What is needed is an exact transcription of the line with "tRRest := Config.freeDelay 5" and all the lines that follow it in the entries below; add nothing else.

Records for this task:
——————————

-- ==== Sys2Proof/Config.lean ====
section
/-! DEFINITION. The configuration record of 00_scope.md section 4 (R8 to R11, R89) and the free values.

The record itself is plain data. A state carries the one it runs under (`State.params`), so that what
is proved of every state is proved for every setting of the parameters. A free value is an opaque
constant: nothing in Lean can evaluate it, so no statement can rest on it. -/

namespace Sys2Proof

/-- The eleven timing parameters of R8, in microseconds, but for `tConvPoll` in milliseconds. -/
structure Timing where
  /-- `T_W1_LOW`: the short hold, which encodes 1. -/
  tW1Low : Nat
  /-- `T_W1_PAD`: the pad after the hold of a 1. -/
  tW1Pad : Nat
  /-- `T_W0_LOW`: the long hold, which encodes 0. -/
  tW0Low : Nat
  /-- `T_W0_PAD`: the pad after the hold of a 0. -/
  tW0Pad : Nat
  /-- `T_R_LOW`: "drives the line low briefly"; may be 0 (R105). -/
  tRLow : Nat
  /-- `T_R_SETTLE`: the settle delay before the sample. -/
  tRSettle : Nat
  /-- `T_R_REST`: the remainder of the read slot. -/
  tRRest : Nat
  /-- `T_GAP`: the relaxation delay after each written bit of a byte. -/
  tGap : Nat
  /-- `T_RST_LOW`: the bus reset pulse. -/
  tRstLow : Nat
  /-- `T_RST_WAIT`: the presence-detect window, waited out without sampling. -/
  tRstWait : Nat
  /-- `T_CONV_POLL`: the delay between two polls of the conversion wait. -/
  tConvPoll : Nat
  deriving DecidableEq, Repr

/-- `T_W_SLOT`, the delay requested in any write slot of a valid setting (R9, R101). -/
def Timing.writeSlot (t : Timing) : Nat := t.tW1Low + t.tW1Pad

/-- `T_R_SLOT`, the delay requested in a read slot (R107, R239). -/
def Timing.readSlot (t : Timing) : Nat := t.tRLow + t.tRSettle + t.tRRest

/-- The five command code parameters of R10. -/
structure CommandCodes where
  skipRom : Byte
  searchRom : Byte
  readRom : Byte
  convertT : Byte
  readScratchpad : Byte
  deriving DecidableEq, Repr

/-- The configuration record: fixed while the machine runs. -/
structure Params where
  timing : Timing
  codes : CommandCodes
  /-- `PIN_SPEED` (R11): carried in the `Cfg` event and used by no rule. DESIGN CHOICE: a natural
  number, the source giving neither its type nor its value (N9, log 1). -/
  pinSpeed : Nat
  /-- `EXPOSE_INTERNAL_OPS` (R89): whether the host port takes the codes `0x1` to `0x9` too. -/
  exposeInternalOps : Bool
  deriving DecidableEq, Repr

/-- The default command codes of R10 (from the sensor family's published protocol, G1). -/
def CommandCodes.default : CommandCodes where
  skipRom := 0xCC
  searchRom := 0xF0
  readRom := 0x33
  convertT := 0x44
  readScratchpad := 0xBE

namespace Config

/-- The durations the source names and does not give (R8, U11, D22): open. -/
opaque freeDelay : Nat → Nat

/-- The value of `PIN_SPEED`, which the source does not give (R11, U13): open. -/
opaque freePinSpeed : Nat

/-- The bit the environment answers with where the state lists no answer (R13, U1): open. -/
opaque freeSample : Nat → Bit

/-- `PIN_OUT` after a reset, "any value until INIT" (R49, U18): open. -/
opaque freePinOut : Nat → Bit

/-- Whether `PIN_DIR` is `IN` after a reset, "any value until INIT" (R49, U18): open. -/
opaque freePinInput : Nat → Bool

/-- What sixteen samples nothing constrains have assembled, for a word placed by `withFetchWord`. -/
opaque freeRaw : Half

end Config

/-- Durations nothing fixes beyond R9: every setting that meets R9's two conditions on the write-slot
parameters has this form. -/
def Timing.unspecified : Timing where
  tW1Low := Config.freeDelay 0
  tW1Pad := Config.freeDelay 1 + 1 + Config.freeDelay 2
  tW0Low := Config.freeDelay 0 + Config.freeDelay 1 + 1
  tW0Pad := Config.freeDelay 2
  tRLow := Config.freeDelay 3
  tRSettle := Config.freeDelay 4
  tRRest := Config.freeDelay 5
  tGap := Config.freeDelay 6
  tRstLow := Config.freeDelay 7
  tRstWait := Config.freeDelay 8
  tConvPoll := Config.freeDelay 9

/-- The setting a machine has at power-on: durations and pin speed open, command codes at their
defaults (R10), `EXPOSE_INTERNAL_OPS` at its default, false (R89). -/
def Params.initial : Params where
  timing := Timing.unspecified
  codes := CommandCodes.default
  pinSpeed := Config.freePinSpeed
  exposeInternalOps := false

end Sys2Proof
end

——————————

Written reply:
  tRRest := Config.freeDelay 5
  tGap := Config.freeDelay 6
  tRstLow := Config.freeDelay 7
  tRstWait := Config.freeDelay 8
  tConvPoll := Config.freeDelay 9

/-- The setting a machine has at power-on: durations and pin speed open, command codes at their
defaults (R10), `EXPOSE_INTERNAL_OPS` at its default, false (R89). -/
def Params.initial : Params where
  timing := Timing.unspecified
  codes := CommandCodes.default
  pinSpeed := Config.freePinSpeed
  exposeInternalOps := false

end Sys2Proof
end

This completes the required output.